How to complete this task
Please print the data shown below without any alteration.

*** Recorded data Section Begins ***

/-- A queued packet made ready to leave port p: sealed under its key slot, or with its DCRC, and with its HCRC (R337, R338,
R412, R413); none where its key is missing. -/
def finishPacket (d : Dev) (p : Nat) (pk : Packet) : Option (Packet × Dev) :=
  let h := pk.hdr.toNat
  if !keyReady d h then none
  else if pk.rows = [] then
    if hPtype h = 8 then
      some ({ pk with hdr := withHcrc (maskDigest d p h) },
        modPort d p (fun g => { g with lastRows := g.lastRows.filter (fun x => x.id != contribId h) }))
    else some ({ pk with hdr := withHcrc h }, d)
  else if hSealed h then
    (linkKey d (hSkey h)).map (fun key =>
      let n := sealNonce d p (hSkey h)
      let sl := gcmSeal key n (bytesOf 28 h) (rowBytes pk.rows)
      ({ pk with hdr := withHcrc h, rows := bytesRows pk.rows.length sl.1, trl := BitVec.ofNat 256 (natOfBytes (sl.2 ++ n)) },
        modPort d p (fun g => { g with
          sealCtr := g.sealCtr.put (hSkey h) (g.sealCtr.get (hSkey h) 1 + 1) 1
          lastRows := noteRow g.lastRows h n })))
  else some ({ pk with hdr := withHcrc h, trl := BitVec.ofNat 256 (crc32 (rowBytes pk.rows)) }, d)

/-- The module is fenced (R360). -/
def fenced (d : Dev) : Bool := getF d FAB_STATE FAB_STATE_STATE == 3

/-- Packets a fenced module does not send: WRITE, READ, SYNC, CONTRIB (R360). -/
def fencedType (t : Nat) : Bool := t == 1 || t == 2 || t == 6 || t == 7

/-- A queued packet that may leave: a digest follows its contribution's rows, a fenced module holds some back, and a sealed packet
waits for its key. -/
def maySend (d : Dev) (q : List Packet) (pk : Packet) : Bool :=
  let h := pk.hdr.toNat
  !(fenced d && fencedType (hPtype h)) && keyReady d h &&
    !(hPtype h == 8 && q.any (fun x => hPtype x.hdr.toNat == 7 && hTag x.hdr.toNat == hTag h && hWin x.hdr.toNat == hWin h))

/-- Class credit left towards the far side (R334). -/
def creditLeft (d : Dev) (p c : Nat) : Nat :=
  let a := GP_CREDIT (portDie p) (portHalf p) c
  (getF d a GP_CREDIT_LIMIT + 65536 - getF d a GP_CREDIT_USED) % 65536

/-- A port may start a packet: those before it are out, and fewer than 2,048 frames are unacknowledged (R332, R335). -/
def startFree (d : Dev) (p : Nat) : Bool := (gport d p).txWait.isEmpty && decide ((gport d p).kept.length < keptMax)

/-- The first packet of class c a port could send now. -/
def nextToSend (d : Dev) (p c : Nat) : Option Packet :=
  let g := gport d p
  match g.txq.find? (fun x => hTc x.hdr.toNat == c && maySend d g.txq x) with
  | some x => if pkUnits x.rows.length ≤ creditLeft d p c ∧ startFree d p = true then some x else none
  | none => none

/-- The weight of class c = 1, 2 or 3 of port p; 0 is taken as 1 (R335, R364). -/
def classWt (d : Dev) (p c : Nat) : Nat := max 1 (bits (getR d (GP_CLASS_WT (portDie p) (portHalf p))) (4 * (c - 1)) 4)

/-- The service a class has had: units over weight, in 360,360ths (log 106). -/
def servedOf (d : Dev) (p c : Nat) : Nat := (gport d p).served.get c 0

/-- Class c is the one to send next on port p (R335): class 0 before all others, classes 1 to 3 by least service for their weight
(log 106). -/
def classDue (d : Dev) (p c : Nat) : Bool :=
  c == 0 || ((nextToSend d p 0).isNone &&
    [1, 2, 3].all (fun e => e == c || (nextToSend d p e).isNone || decide (servedOf d p c ≤ servedOf d p e)))

/-- u units of class c sent on port p count as its service; a class with nothing to send does not save service up (log 106). -/
def serve (d : Dev) (p c u : Nat) : Dev :=
  if c = 0 then d
  else
    let v := servedOf d p c
    let d1 := modPort d p (fun g => { g with served := [1, 2, 3].foldl (fun t e =>
      if e ≠ c ∧ (nextToSend d p e).isNone then t.put e (max v (t.get e 0)) 0 else t) g.served })
    modPort d1 p (fun g => { g with served := g.served.put c (v + 360360 * u / classWt d p c) 0 })

/-- A packet leaves a port, using its class's credit (R334); one whose key is missing does not. -/
def sendNow (d : Dev) (p : Nat) (pk : Packet) : Dev :=
  match finishPacket d p pk with
  | none => d
  | some (pk1, d1) =>
    let c := hTc pk.hdr.toNat
    let u := pkUnits pk.rows.length
    let a := GP_CREDIT (portDie p) (portHalf p) c
    emitPacket (serve (setF d1 a GP_CREDIT_USED (getF d1 a GP_CREDIT_USED + u)) p c u) p pk1

/-- PACKET_SEND (R332, R334, R335): the oldest packet of class c that may leave port p starts, if the class's credit allows it and
the class is the one due; with 2,048 frames unacknowledged an idle frame goes out. -/
def packetSend (p c : Nat) (d : Dev) : Dev :=
  if !portUp d p then d
  else if keptMax ≤ (gport d p).kept.length then { d with out := d.out ++ [frameOut p (idleFrame [])] }
  else match nextToSend d p c with
    | some pk => if classDue d p c then sendNow (modPort d p (fun g => { g with txq := g.txq.erase pk })) p pk else d
    | none => d

/-- A packet queued on port p. -/
def queueOn (d : Dev) (p : Nat) (pk : Packet) : Dev := modPort d p (fun g => { g with txq := g.txq ++ [pk] })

*** Recorded data Section Ends ***

Solution to the problem
/-- A queued packet made ready to leave port p: sealed under its key slot, or with its DCRC, and with its HCRC (R337, R338,
R412, R413); none where its key is missing. -/
def finishPacket (d : Dev) (p : Nat) (pk : Packet) : Option (Packet × Dev) :=
  let h := pk.hdr.toNat
  if !keyReady d h then none
  else if pk.rows = [] then
    if hPtype h = 8 then
      some ({ pk with hdr := withHcrc (maskDigest d p h) },
        modPort d p (fun g => { g with lastRows := g.lastRows.filter (fun x => x.id != contribId h) }))
    else some ({ pk with hdr := withHcrc h }, d)
  else if hSealed h then
    (linkKey d (hSkey h)).map (fun key =>
      let n := sealNonce d p (hSkey h)
      let sl := gcmSeal key n (bytesOf 28 h) (rowBytes pk.rows)
      ({ pk with hdr := withHcrc h, rows := bytesRows pk.rows.length sl.1, trl := BitVec.ofNat 256 (natOfBytes (sl.2 ++ n)) },
        modPort d p (fun g => { g with
          sealCtr := g.sealCtr.put (hSkey h) (g.sealCtr.get (hSkey h) 1 + 1) 1
          lastRows := noteRow g.lastRows h n })))
  else some ({ pk with hdr := withHcrc h, trl := BitVec.ofNat 256 (crc32 (rowBytes pk.rows)) }, d)

/-- The module is fenced (R360). -/
def fenced (d : Dev) : Bool := getF d FAB_STATE FAB_STATE_STATE == 3

/-- Packets a fenced module does not send: WRITE, READ, SYNC, CONTRIB (R360). -/
def fencedType (t : Nat) : Bool := t == 1 || t == 2 || t == 6 || t == 7

/-- A queued packet that may leave: a digest follows its contribution's rows, a fenced module holds some back, and a sealed packet
waits for its key. -/
def maySend (d : Dev) (q : List Packet) (pk : Packet) : Bool :=
  let h := pk.hdr.toNat
  !(fenced d && fencedType (hPtype h)) && keyReady d h &&
    !(hPtype h == 8 && q.any (fun x => hPtype x.hdr.toNat == 7 && hTag x.hdr.toNat == hTag h && hWin x.hdr.toNat == hWin h))

/-- Class credit left towards the far side (R334). -/
def creditLeft (d : Dev) (p c : Nat) : Nat :=
  let a := GP_CREDIT (portDie p) (portHalf p) c
  (getF d a GP_CREDIT_LIMIT + 65536 - getF d a GP_CREDIT_USED) % 65536

/-- A port may start a packet: those before it are out, and fewer than 2,048 frames are unacknowledged (R332, R335). -/
def startFree (d : Dev) (p : Nat) : Bool := (gport d p).txWait.isEmpty && decide ((gport d p).kept.length < keptMax)

/-- The first packet of class c a port could send now. -/
def nextToSend (d : Dev) (p c : Nat) : Option Packet :=
  let g := gport d p
  match g.txq.find? (fun x => hTc x.hdr.toNat == c && maySend d g.txq x) with
  | some x => if pkUnits x.rows.length ≤ creditLeft d p c ∧ startFree d p = true then some x else none
  | none => none

/-- The weight of class c = 1, 2 or 3 of port p; 0 is taken as 1 (R335, R364). -/
def classWt (d : Dev) (p c : Nat) : Nat := max 1 (bits (getR d (GP_CLASS_WT (portDie p) (portHalf p))) (4 * (c - 1)) 4)

/-- The service a class has had: units over weight, in 360,360ths (log 106). -/
def servedOf (d : Dev) (p c : Nat) : Nat := (gport d p).served.get c 0

/-- Class c is the one to send next on port p (R335): class 0 before all others, classes 1 to 3 by least service for their weight
(log 106). -/
def classDue (d : Dev) (p c : Nat) : Bool :=
  c == 0 || ((nextToSend d p 0).isNone &&
    [1, 2, 3].all (fun e => e == c || (nextToSend d p e).isNone || decide (servedOf d p c ≤ servedOf d p e)))

/-- u units of class c sent on port p count as its service; a class with nothing to send does not save service up (log 106). -/
def serve (d : Dev) (p c u : Nat) : Dev :=
  if c = 0 then d
  else
    let v := servedOf d p c
    let d1 := modPort d p (fun g => { g with served := [1, 2, 3].foldl (fun t e =>
      if e ≠ c ∧ (nextToSend d p e).isNone then t.put e (max v (t.get e 0)) 0 else t) g.served })
    modPort d1 p (fun g => { g with served := g.served.put c (v + 360360 * u / classWt d p c) 0 })

/-- A packet leaves a port, using its class's credit (R334); one whose key is missing does not. -/
def sendNow (d : Dev) (p : Nat) (pk : Packet) : Dev :=
  match finishPacket d p pk with
  | none => d
  | some (pk1, d1) =>
    let c := hTc pk.hdr.toNat
    let u := pkUnits pk.rows.length
    let a := GP_CREDIT (portDie p) (portHalf p) c
    emitPacket (serve (setF d1 a GP_CREDIT_USED (getF d1 a GP_CREDIT_USED + u)) p c u) p pk1

/-- PACKET_SEND (R332, R334, R335): the oldest packet of class c that may leave port p starts, if the class's credit allows it and
the class is the one due; with 2,048 frames unacknowledged an idle frame goes out. -/
def packetSend (p c : Nat) (d : Dev) : Dev :=
  if !portUp d p then d
  else if keptMax ≤ (gport d p).kept.length then { d with out := d.out ++ [frameOut p (idleFrame [])] }
  else match nextToSend d p c with
    | some pk => if classDue d p c then sendNow (modPort d p (fun g => { g with txq := g.txq.erase pk })) p pk else d
    | none => d

/-- A packet queued on port p. -/
def queueOn (d : Dev) (p : Nat) (pk : Packet) : Dev := modPort d p (fun g => { g with txq := g.txq ++ [pk] })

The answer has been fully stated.